Starting at the line that contains "entered.on R.FAULT.STATE.FOLD = false" in the listing below, write out every line word for word until you have written the line that contains "0).getD c.1 0) = [0])".

----

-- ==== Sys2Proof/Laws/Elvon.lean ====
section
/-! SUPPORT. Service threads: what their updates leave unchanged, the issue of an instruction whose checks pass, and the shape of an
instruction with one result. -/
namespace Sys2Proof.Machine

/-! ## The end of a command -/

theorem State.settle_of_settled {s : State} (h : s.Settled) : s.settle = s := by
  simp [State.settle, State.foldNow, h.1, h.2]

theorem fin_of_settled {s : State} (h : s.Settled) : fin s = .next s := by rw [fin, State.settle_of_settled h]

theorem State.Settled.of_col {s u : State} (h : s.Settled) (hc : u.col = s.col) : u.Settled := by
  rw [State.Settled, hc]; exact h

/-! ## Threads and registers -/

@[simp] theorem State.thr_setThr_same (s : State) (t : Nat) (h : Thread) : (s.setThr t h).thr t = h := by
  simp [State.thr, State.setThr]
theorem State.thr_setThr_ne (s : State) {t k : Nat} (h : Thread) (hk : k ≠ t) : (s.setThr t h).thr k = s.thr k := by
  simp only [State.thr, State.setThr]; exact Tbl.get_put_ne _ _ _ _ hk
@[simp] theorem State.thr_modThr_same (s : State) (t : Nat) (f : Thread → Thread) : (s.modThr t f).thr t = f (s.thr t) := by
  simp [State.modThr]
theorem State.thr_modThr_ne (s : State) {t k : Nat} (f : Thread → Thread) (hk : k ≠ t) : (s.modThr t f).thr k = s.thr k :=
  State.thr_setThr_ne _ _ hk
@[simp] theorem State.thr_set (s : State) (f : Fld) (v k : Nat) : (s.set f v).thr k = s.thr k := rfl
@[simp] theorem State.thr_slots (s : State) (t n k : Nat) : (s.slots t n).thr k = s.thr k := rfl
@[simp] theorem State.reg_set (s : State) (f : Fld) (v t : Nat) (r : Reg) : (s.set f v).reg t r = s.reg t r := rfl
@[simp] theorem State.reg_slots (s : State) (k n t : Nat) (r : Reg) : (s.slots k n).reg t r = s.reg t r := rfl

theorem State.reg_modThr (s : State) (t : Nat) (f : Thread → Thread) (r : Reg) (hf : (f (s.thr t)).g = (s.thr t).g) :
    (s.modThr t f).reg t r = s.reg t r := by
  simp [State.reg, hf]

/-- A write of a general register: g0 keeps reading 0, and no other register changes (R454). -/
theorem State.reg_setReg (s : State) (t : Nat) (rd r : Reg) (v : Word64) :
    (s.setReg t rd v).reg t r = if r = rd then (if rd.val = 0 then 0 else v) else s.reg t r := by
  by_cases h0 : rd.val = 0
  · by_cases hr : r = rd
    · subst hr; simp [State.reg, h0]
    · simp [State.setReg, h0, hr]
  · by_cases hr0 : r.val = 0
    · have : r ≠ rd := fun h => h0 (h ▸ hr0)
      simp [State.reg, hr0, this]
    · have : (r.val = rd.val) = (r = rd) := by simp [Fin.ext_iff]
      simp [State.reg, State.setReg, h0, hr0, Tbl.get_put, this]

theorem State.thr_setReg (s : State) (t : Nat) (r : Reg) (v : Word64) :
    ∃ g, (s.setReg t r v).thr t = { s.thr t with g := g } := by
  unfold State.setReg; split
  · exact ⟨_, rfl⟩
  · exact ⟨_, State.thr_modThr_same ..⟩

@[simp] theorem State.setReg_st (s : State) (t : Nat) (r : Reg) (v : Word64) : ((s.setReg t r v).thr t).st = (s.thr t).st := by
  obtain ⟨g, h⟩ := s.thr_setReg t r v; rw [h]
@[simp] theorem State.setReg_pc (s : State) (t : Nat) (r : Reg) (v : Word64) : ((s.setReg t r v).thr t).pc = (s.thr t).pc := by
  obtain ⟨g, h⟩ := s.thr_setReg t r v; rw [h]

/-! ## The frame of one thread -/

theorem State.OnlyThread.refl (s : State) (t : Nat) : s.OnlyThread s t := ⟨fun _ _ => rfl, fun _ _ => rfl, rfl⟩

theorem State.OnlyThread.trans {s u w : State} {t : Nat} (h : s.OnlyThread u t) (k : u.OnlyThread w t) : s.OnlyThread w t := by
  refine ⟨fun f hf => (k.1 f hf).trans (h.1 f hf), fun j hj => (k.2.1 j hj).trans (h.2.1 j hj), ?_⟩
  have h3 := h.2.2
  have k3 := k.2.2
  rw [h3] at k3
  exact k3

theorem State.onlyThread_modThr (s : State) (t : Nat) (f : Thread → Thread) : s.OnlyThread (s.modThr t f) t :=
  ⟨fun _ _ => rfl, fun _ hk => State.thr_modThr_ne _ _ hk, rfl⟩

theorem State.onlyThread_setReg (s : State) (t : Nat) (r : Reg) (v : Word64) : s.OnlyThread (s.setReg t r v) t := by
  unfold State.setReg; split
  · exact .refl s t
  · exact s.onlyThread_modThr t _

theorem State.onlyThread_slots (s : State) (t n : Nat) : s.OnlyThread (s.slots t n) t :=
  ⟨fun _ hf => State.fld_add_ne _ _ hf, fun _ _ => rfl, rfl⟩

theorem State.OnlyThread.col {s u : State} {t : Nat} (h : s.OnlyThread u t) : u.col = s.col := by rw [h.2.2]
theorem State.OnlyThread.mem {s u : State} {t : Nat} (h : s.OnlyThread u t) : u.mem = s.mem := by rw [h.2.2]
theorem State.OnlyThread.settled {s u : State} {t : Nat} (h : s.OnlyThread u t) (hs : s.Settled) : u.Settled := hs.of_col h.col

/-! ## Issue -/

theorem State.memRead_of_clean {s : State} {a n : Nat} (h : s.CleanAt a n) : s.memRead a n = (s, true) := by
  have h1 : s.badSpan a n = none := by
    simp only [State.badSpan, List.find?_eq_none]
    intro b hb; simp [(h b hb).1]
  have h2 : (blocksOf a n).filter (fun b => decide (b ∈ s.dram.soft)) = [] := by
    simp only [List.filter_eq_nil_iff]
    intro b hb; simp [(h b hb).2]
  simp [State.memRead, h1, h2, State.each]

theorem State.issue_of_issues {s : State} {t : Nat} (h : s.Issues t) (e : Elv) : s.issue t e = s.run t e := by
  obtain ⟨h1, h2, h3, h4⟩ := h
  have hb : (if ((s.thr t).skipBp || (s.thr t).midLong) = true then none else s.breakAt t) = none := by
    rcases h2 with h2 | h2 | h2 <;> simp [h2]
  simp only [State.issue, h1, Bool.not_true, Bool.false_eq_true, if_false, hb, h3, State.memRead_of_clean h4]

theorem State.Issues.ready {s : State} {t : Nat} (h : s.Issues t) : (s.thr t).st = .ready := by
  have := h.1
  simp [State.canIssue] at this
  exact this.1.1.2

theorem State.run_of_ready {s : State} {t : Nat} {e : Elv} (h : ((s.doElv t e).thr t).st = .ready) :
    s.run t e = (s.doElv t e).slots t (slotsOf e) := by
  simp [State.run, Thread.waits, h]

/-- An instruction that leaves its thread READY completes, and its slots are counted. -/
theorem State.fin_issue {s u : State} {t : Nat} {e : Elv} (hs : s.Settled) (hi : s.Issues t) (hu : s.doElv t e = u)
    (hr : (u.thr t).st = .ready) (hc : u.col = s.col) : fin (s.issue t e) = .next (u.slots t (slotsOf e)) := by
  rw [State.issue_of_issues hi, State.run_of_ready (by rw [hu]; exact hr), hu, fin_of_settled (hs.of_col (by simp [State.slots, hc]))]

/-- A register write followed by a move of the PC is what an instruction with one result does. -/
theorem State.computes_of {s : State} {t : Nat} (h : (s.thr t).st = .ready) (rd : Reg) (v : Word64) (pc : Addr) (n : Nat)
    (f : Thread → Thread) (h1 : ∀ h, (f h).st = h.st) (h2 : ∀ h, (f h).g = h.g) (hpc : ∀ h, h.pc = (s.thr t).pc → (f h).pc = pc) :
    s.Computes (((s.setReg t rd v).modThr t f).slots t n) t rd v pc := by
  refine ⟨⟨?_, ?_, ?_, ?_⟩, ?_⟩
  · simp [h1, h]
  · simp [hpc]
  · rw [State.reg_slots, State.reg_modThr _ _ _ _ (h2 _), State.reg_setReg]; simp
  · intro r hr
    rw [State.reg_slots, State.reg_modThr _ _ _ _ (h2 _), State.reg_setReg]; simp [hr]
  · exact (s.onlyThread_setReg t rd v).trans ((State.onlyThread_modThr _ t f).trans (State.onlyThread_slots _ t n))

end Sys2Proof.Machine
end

----

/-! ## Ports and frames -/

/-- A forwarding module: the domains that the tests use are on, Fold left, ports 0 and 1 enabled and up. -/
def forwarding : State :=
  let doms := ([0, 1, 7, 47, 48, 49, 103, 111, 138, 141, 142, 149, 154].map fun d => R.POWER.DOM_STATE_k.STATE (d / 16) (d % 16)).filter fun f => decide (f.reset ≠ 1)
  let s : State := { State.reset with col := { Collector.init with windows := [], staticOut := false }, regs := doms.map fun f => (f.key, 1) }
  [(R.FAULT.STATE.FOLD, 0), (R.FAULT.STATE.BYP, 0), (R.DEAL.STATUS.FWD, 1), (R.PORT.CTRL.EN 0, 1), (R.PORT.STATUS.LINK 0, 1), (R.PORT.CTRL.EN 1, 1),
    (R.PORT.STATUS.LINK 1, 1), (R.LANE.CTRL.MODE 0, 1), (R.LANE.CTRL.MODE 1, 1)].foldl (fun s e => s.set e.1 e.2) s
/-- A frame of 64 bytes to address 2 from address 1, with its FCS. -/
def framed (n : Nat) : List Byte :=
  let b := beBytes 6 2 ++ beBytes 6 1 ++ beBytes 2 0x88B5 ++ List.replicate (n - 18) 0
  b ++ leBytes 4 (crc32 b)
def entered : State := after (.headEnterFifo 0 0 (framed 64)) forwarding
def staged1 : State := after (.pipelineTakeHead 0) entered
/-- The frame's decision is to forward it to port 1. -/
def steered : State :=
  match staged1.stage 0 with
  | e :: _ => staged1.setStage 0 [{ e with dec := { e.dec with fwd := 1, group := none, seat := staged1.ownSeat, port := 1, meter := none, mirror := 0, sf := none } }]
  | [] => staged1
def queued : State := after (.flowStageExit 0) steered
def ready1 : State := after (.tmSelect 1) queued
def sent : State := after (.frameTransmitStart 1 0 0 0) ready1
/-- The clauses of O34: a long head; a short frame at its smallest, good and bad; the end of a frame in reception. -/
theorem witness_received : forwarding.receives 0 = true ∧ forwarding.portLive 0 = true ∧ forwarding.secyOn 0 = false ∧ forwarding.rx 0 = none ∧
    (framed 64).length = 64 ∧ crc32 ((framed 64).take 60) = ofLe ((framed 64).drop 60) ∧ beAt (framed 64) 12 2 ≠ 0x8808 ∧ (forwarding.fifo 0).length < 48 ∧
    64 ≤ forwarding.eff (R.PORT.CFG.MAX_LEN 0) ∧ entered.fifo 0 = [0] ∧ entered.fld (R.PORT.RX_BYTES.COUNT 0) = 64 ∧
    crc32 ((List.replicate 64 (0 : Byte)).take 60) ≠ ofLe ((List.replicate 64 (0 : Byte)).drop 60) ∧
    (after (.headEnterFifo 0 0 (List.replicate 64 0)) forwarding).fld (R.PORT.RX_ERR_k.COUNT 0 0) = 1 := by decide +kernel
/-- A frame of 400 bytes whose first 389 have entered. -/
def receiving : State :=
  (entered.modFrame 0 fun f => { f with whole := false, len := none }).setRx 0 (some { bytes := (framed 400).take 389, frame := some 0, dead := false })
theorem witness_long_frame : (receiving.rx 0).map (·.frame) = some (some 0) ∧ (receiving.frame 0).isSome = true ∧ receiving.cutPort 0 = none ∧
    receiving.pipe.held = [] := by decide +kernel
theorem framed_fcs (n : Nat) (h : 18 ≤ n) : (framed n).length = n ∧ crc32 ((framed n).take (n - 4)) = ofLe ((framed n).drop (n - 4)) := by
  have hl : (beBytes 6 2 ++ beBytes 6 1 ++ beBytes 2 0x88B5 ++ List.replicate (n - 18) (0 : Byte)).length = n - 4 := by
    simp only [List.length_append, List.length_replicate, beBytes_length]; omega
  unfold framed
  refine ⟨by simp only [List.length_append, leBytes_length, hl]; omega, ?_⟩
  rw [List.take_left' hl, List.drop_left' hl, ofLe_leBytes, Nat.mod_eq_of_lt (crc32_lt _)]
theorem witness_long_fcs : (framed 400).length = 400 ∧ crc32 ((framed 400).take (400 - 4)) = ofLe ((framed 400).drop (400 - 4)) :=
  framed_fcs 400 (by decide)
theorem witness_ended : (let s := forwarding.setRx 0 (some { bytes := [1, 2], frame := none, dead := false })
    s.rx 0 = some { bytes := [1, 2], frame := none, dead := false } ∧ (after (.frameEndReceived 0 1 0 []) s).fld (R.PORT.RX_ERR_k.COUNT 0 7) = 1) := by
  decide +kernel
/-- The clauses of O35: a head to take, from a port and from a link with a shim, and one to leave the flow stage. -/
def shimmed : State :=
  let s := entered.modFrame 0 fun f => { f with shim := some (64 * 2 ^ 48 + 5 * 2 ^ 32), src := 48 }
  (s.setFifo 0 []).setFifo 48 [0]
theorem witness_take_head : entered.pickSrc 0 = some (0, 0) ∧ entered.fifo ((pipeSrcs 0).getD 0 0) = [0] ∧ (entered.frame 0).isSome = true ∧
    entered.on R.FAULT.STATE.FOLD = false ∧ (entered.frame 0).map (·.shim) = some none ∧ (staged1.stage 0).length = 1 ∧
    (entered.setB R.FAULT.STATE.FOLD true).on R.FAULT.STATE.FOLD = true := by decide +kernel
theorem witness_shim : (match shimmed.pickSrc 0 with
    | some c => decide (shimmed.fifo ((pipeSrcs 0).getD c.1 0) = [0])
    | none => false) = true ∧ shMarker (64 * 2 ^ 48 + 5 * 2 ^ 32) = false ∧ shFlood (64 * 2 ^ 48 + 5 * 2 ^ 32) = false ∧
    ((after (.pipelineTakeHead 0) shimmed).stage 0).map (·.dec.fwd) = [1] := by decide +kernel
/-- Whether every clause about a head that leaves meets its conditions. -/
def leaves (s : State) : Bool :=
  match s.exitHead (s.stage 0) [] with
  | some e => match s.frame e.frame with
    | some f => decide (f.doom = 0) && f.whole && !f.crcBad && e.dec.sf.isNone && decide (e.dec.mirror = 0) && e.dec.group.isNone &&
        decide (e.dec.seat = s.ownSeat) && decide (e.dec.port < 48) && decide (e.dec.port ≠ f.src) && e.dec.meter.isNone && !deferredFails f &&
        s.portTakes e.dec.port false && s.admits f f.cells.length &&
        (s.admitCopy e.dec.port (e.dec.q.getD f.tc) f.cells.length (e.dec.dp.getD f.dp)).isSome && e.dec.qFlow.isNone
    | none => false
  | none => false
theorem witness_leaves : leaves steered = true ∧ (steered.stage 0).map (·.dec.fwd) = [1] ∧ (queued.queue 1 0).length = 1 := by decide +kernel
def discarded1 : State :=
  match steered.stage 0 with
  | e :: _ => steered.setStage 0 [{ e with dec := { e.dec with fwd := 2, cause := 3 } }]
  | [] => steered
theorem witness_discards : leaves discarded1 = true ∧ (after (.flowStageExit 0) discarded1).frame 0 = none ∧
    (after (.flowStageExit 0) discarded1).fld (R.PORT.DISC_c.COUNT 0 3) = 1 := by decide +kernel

----

- ANSWER TO THE EXERCISE:
    entered.on R.FAULT.STATE.FOLD = false ∧ (entered.frame 0).map (·.shim) = some none ∧ (staged1.stage 0).length = 1 ∧
    (entered.setB R.FAULT.STATE.FOLD true).on R.FAULT.STATE.FOLD = true := by decide +kernel
theorem witness_shim : (match shimmed.pickSrc 0 with
    | some c => decide (shimmed.fifo ((pipeSrcs 0).getD c.1 0) = [0])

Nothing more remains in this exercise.